Pharmacovigilance Openings – Bangalore (0–11 Years)
Location: Bangalore, India (Work From Office)
Experience: 0–11 Years
Eligibility: B.Pharm / M.Pharm / Pharm.D graduates
Not Eligible: Candidates who have applied within the last 1 year
Company: Accenture
Apply By: Send CV to ravusala@gmail.com
About the Role
Accenture is hiring passionate and detail-oriented professionals for Pharmacovigilance (PV) roles in Bangalore. This is an excellent opportunity for candidates at all experience levels (freshers to experienced professionals) to gain exposure in drug safety, clinical trial monitoring, and adverse event reporting.
Key Responsibilities
Case Processing: Handle Individual Case Safety Reports (ICSRs), adverse event reporting, and database entry.

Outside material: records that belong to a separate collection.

/-- One K-step of one share: the new words of its tile, and its status bits (R326, R327, R396). -/
def stepShare (c : Coil) (half fmt : Nat) (m : MmaShare) (rowsA : List Nat) (sclA : Option (Nat → Nat → Nat)) (colsB : List (List (FVal × Option Nat)))
    (rawB : List Nat) (step : Nat) : List (Nat × W32) × Nat :=
  let (ta, _) := mxTypes fmt
  let rows := (upFrom 0 rowsA.length).zip rowsA
  let cell (i j rawA rawB : Nat) (av bv : List (FVal × Option Nat)) : List (Nat × W32) × Nat :=
    if mxAcc fmt = 3 then
      let k := accKey half m.tile i j
      ([(k, BitVec.ofNat 32 (intStep (fmt == 8) (Tab.get 0 c.acc k).toNat rawA rawB))], 0)
    else
      let prods := (av.zip bv).map (fun e => mxProduct e.1 e.2)
      if mxAcc fmt = 2 then
        let k := accKey half m.tile i (2 * j)
        let old := (Tab.get 0 c.acc k).toNat + 2 ^ 32 * (Tab.get 0 c.acc (k + 1)).toNat
        let acc := (fmtOf 11).decode old
        let (y, st) := mmaStep (fmtOf 11) acc (prods.map Prod.fst) (acc.isNan || prods.any Prod.snd)
        ([(k, BitVec.ofNat 32 y), (k + 1, BitVec.ofNat 32 (y / 2 ^ 32))], mmaBits st)
      else
        let k := accKey half m.tile i j
        let acc := (fmtOf 10).decode (Tab.get 0 c.acc k).toNat
        let (y, st) := mmaStep (fmtOf 10) acc (prods.map Prod.fst) (acc.isNan || prods.any Prod.snd)
        ([(k, BitVec.ofNat 32 y)], mmaBits st)
  rows.foldl (fun out r =>
    let av := rowValues c fmt ta m.cba r.2 step (sclA.map (fun f => f r.1))
    ((upFrom 0 colsB.length).zip (colsB.zip rawB)).foldl (fun out e =>
      let (w, b) := cell r.1 e.1 r.2 e.2.2 av e.2.1
      (out.1 ++ w, out.2 ||| b)) out) ([], 0)

/-- Words that a share's accumulator elements take (R209). -/
def shareWords (half fmt n : Nat) (m : MmaShare) : List Nat :=
  (upFrom 0 m.m).flatMap (fun i => (upFrom 0 (if mxAcc fmt = 2 then 2 * n else n)).map (fun j => accKey half m.tile i j))

/-- MX_K_STEP: one K-step of a multiply-accumulate, of every member's share together (R211-R214, R264, R396, R398). -/
def execMxKStep (op : Nat) (s : State) : Out :=
  .next (s.withOp op (fun o c b =>
    match o.kind with
    | .mma fmt scl gang shares vb sb n ksteps vsb bsb cbb bStrand steps =>
      let kE := ksteps * mxPerStep fmt
      let w := b.desc.lanes
      let rowAccs (base stride : W64) (r : Nat) : List Acc := pieces 16 .read 4 (base.toNat + r * stride.toNat + 48 * steps) 48
      let accsA := shares.map (fun m => (upFrom 0 m.m).flatMap (rowAccs m.a m.sa))
      let accsB := (upFrom 0 n).flatMap (rowAccs vb sb)
      s.withOperands op o c b (accsA.flatten ++ accsB) (fun s1 data =>
        let rowsOf (l : List (List Byte × Bool)) (k : Nat) : List Nat := (upFrom 0 k).map (fun r => ofBytes (((l.drop (3 * r)).take 3).flatMap Prod.fst))
        let strandOf (i : Nat) : Strand := (c.strands[i]?).getD (freshOf c)
        let nA := shares.foldl (fun z m => z + 3 * m.m) 0
        let rawB := rowsOf (data.drop nA) n
        let sB (row block : Nat) : Nat × Bool := scaleByte (strandOf bStrand) w vsb bsb kE row block
        let per := mxPerStep fmt
        let blocks := if scl then ((upFrom 0 per).map (fun k => (steps * per + k) / 32)).eraseDups else []
        let badScale := scl && ((upFrom 0 n).any (fun r => blocks.any (fun q => (sB r q).2))
          || shares.any (fun m => (upFrom 0 m.m).any (fun r => blocks.any (fun q => (scaleByte (strandOf m.strand) w m.vsa m.bsa kE r q).2))))
        let badAcc := shares.any (fun m => (shareWords o.half fmt n m).any (fun k => Tab.get false c.accPoison k))
        if data.any Prod.snd || badScale || badAcc then s1.engineEnd op .poison
        else
          let (_, tb) := mxTypes fmt
          let colsB := if mxAcc fmt = 3 then rawB.map (fun _ => [])
            else ((upFrom 0 n).zip rawB).map (fun e => rowValues c fmt tb cbb e.2 steps (if scl then some (fun q => (sB e.1 q).1) else none))
          let (ws, sts, _) := shares.foldl (fun (acc : List (Nat × W32) × List (Nat × Nat) × Nat) m =>
            let rowsA := rowsOf (data.drop acc.2.2) m.m
            let sclA := if scl then some (fun r q => (scaleByte (strandOf m.strand) w m.vsa m.bsa kE r q).1) else none
            let (nw, st) := stepShare c o.half fmt m rowsA sclA colsB rawB steps
            (acc.1 ++ nw, acc.2.1 ++ [(16 * o.half + m.tile, st)], acc.2.2 + 3 * m.m)) ([], [], 0)
          let last := steps + 1 == ksteps
          let s2 := (s1.forget (.engine op)).updCoil o.coil (fun c =>
            { c with
              acc := Tab.setAll 0 c.acc ws
              accStat := sts.foldl (fun t e =>
                let old := (Tab.get 0 t e.1).toNat ||| e.2
                Tab.set 0 t e.1 (BitVec.ofNat 32 (if last then setBits old 9 8 (mxAcc fmt) else old))) c.accStat })
          let o1 : EngineOp := { o with kind := .mma fmt scl gang shares vb sb n ksteps vsb bsb cbb bStrand (steps + 1) }
          let s3 : State := ({ s2 with ops := Dict.put s2.ops op o1 } : State).mxProgAll o1
          if last then s3.opGone op o1 else s3.push [.mxKStep op])
    | _ => s))
where
  /-- A strand of the coil stands for one that it does not have. -/
  freshOf (c : Coil) : Strand := match c.strands with
    | st :: _ => st
    | [] => freshStrand 0 0 0

/-- MX_CBLD_COMPLETE: the 32 bytes are read and written to the slot (R399). -/
def execMxCbldComplete (op : Nat) (s : State) : Out :=
  .next (s.withOp op (fun o c b =>
    match o.kind with
    | .cbld slot addr =>
      s.withOperands op o c b (pieces 16 .read 3 addr.toNat 32) (fun s1 data =>
        if data.any Prod.snd then s1.engineEnd op .poison
        else (s1.updCoil o.coil (fun c => { c with codebook := Tab.setRun 0 c.codebook (32 * slot) (data.flatMap Prod.fst) })).opGone op o)
    | _ => s))

/-- MX_CLR_COMPLETE: the tile's 4,096 words, their poison and its status word are cleared (R400). -/
def execMxClrComplete (op : Nat) (s : State) : Out :=
  .next (s.withOp op (fun o _ _ =>
    match o.kind with
    | .clr t =>
      let k := accKey o.half t 0 0
      (s.updCoil o.coil (fun c =>
        { c with acc := Tab.clearRange c.acc k (k + 4096), accPoison := Tab.clearRange c.accPoison k (k + 4096)
                 accStat := Tab.set 0 c.accStat (16 * o.half + t) 0 })).opGone op o
    | _ => s))

/-- `to_acc_format`: exact, a NaN becomes canonical (R403). -/
def toAcc (acc rfmt x : Nat) : Nat × FpFlags := convertFloat ((fmtOf rfmt).decode x) (fmtOf acc) (cvtField 0) 0

/-- drain_element without its store: the element and its flags (R217, R403). `acc` is the accumulator's TYPE: 10, 11 or 6. -/
def drainElement (q : DrainArgs) (cvt : W32) (dropEn : Bool) (acc x : Nat) (res : Option Nat) (i j : Nat) : Nat × FpFlags :=
  let draw := counterGen q.key (q.row0 + i) (q.col0 + j) (q.stream ^^^ 0x80000000)
  if acc = 6 then (let r := convertElem cvt 6 q.dfmt x draw; (r.v, r.f))
  else
    let f := fmtOf acc
    let wide (v : Nat) : Nat := if acc = 11 then widen32 v else v
    let (y0, f0) := f.mul 0 x (wide q.scale)
    let (y1, f1) := match res with
      | some r =>
        let (rv, fr) := toAcc acc q.rfmt r
        let (y, fy) := f.add 0 y0 rv
        (y, fr ||| fy)
      | none => (y0, 0)
    let (y2, f2) :=
      if dropEn then
        (if counterGen q.key (q.row0 + i) (q.col0 + j) q.stream < q.pDrop then (y1 / 2 ^ (f.w - 1) * 2 ^ (f.w - 1), 0) else f.mul 0 y1 (wide q.keep))
      else (y1, 0)
    let r := convertElem cvt acc q.dfmt y2 draw
    (r.v, f0 ||| f1 ||| f2 ||| r.f)

/-- One store of a drain: an element, or a pair of 4-bit ones. -/
structure DrainUnit where
  i : Nat
  js : List Nat
  va : Nat
  size : Nat
  deriving DecidableEq, Repr

/-- The stores of a drain (R403). -/
def drainUnits (q : DrainArgs) : List DrainUnit :=
  (upFrom 0 q.m).flatMap (fun i =>
    if q.dfmt = 14 then (upFrom 0 (q.n / 2)).map (fun h => { i := i, js := [2 * h, 2 * h + 1], va := (q.dst + i * q.sd + h) % 2 ^ 64, size := 1 })
    else (upFrom 0 q.n).map (fun j =>
      { i := i, js := [j], va := (q.dst + i * q.sd + j * typeBytes q.dfmt) % 2 ^ 64, size := typeBytes q.dfmt }))

/-- The stored value of a unit, whether it is stored poisoned, its flags, and whether it consumes a poisoned residual. -/
def drainValue (c : Coil) (half : Nat) (q : DrainArgs) (cvt : W32) (dropEn : Bool) (res : Nat → Nat → Option (Nat × Bool)) (u : DrainUnit) :
    Nat × Bool × FpFlags × Bool :=
  let fm := c.tileFormat half q.tile
  let acc := if fm = 2 then 11 else if fm = 3 then 6 else 10
  let one (j : Nat) : Nat × Bool × FpFlags × Bool :=
    let k := accKey half q.tile u.i (if acc = 11 then 2 * j else j)
    let x := (Tab.get 0 c.acc k).toNat + (if acc = 11 then 2 ^ 32 * (Tab.get 0 c.acc (k + 1)).toNat else 0)
    let bad := Tab.get false c.accPoison k || (acc == 11 && Tab.get false c.accPoison (k + 1))
    let r := if acc = 6 then none else res u.i j
    let (y, f) := drainElement q cvt dropEn acc x (r.map Prod.fst) u.i j
    (y, bad, if bad then 0 else f, r.any Prod.snd)
  match u.js with
  | [a, b] =>
    let (ya, ba, fa, pa) := one a
    let (yb, bb, fb, pb) := one b
    (ya % 16 + 16 * (yb % 16), ba || bb, fa ||| fb, pa || pb)
  | a :: _ => one a
  | [] => (0, false, 0, false)

/-- The stores of a drain in runs: those of one row in one line (R217). -/
def drainRuns : List DrainUnit → List (List DrainUnit)
  | [] => []
  | u :: r => match drainRuns r with
    | (v :: run) :: rest => if u.i = v.i ∧ u.va / 128 = v.va / 128 then (u :: v :: run) :: rest else [u] :: (v :: run) :: rest
    | l => [u] :: l

/-- The residuals of a run, in the order of its elements; a drain of integers skips them (R217). -/
def DrainArgs.residuals (q : DrainArgs) (resEn : Bool) (run : List DrainUnit) : List Acc :=
  let rs := typeBytes q.rfmt
  if resEn then run.flatMap (fun u => u.js.map (fun j =>
    { kind := .read, va := (q.r + u.i * q.sr + j * rs) % 2 ^ 64, size := rs, watch := false })) else []

/-- The stores of a run, in an order that no rule states, with the flags raised so far; a poisoned residual ends the drain before its element's store
(R217, R403). -/
def drainStores (o : EngineOp) (rd : Reader) (value : DrainUnit → Nat × Bool × FpFlags × Bool) (f : FpFlags) (l : List (DrainUnit × Place))
    (s : State) : State × FpFlags × Bool :=
  (permuteBy l.length (Config.choice s.tick) l).foldl (fun a e =>
    if a.2.2 then a
    else
      let (y, bad, g, ends) := value e.1
      if ends then (a.1, a.2.1, true) else (a.1.opWrite o rd e.1.va e.2 (toBytes e.1.size y) bad, a.2.1 ||| g, false)) (s.draw, f, false)

/-- What a reader has read is used up; answers to its writes stay. -/
def State.forgetReads (s : State) (rd : Reader) : State := { s with arrived := s.arrived.filter (fun a => !(a.reader == rd && a.kind == .read)) }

Medical & Literature Review: Assist in evaluation and documentation of safety data from clinical trials and post-marketing sources.
Compliance & Reporting: Ensure adherence to regulatory guidelines (FDA, EMA, ICH) and internal Standard Operating Procedures (SOPs).
Collaboration: Work with cross-functional teams, including clinical operations, medical affairs, and data management.
Audit & Quality Support: Participate in audits, inspections, and quality review processes.
Required Skills
Strong knowledge of pharmacovigilance principles and drug safety processes.
Proficiency in case management systems and safety databases.
Good analytical, problem-solving, and communication skills.
Attention to detail and ability to work in a fast-paced environment.
English fluency (spoken & written).
Benefits
Gain experience in a global consulting environment.
Exposure to end-to-end PV operations across therapeutic areas.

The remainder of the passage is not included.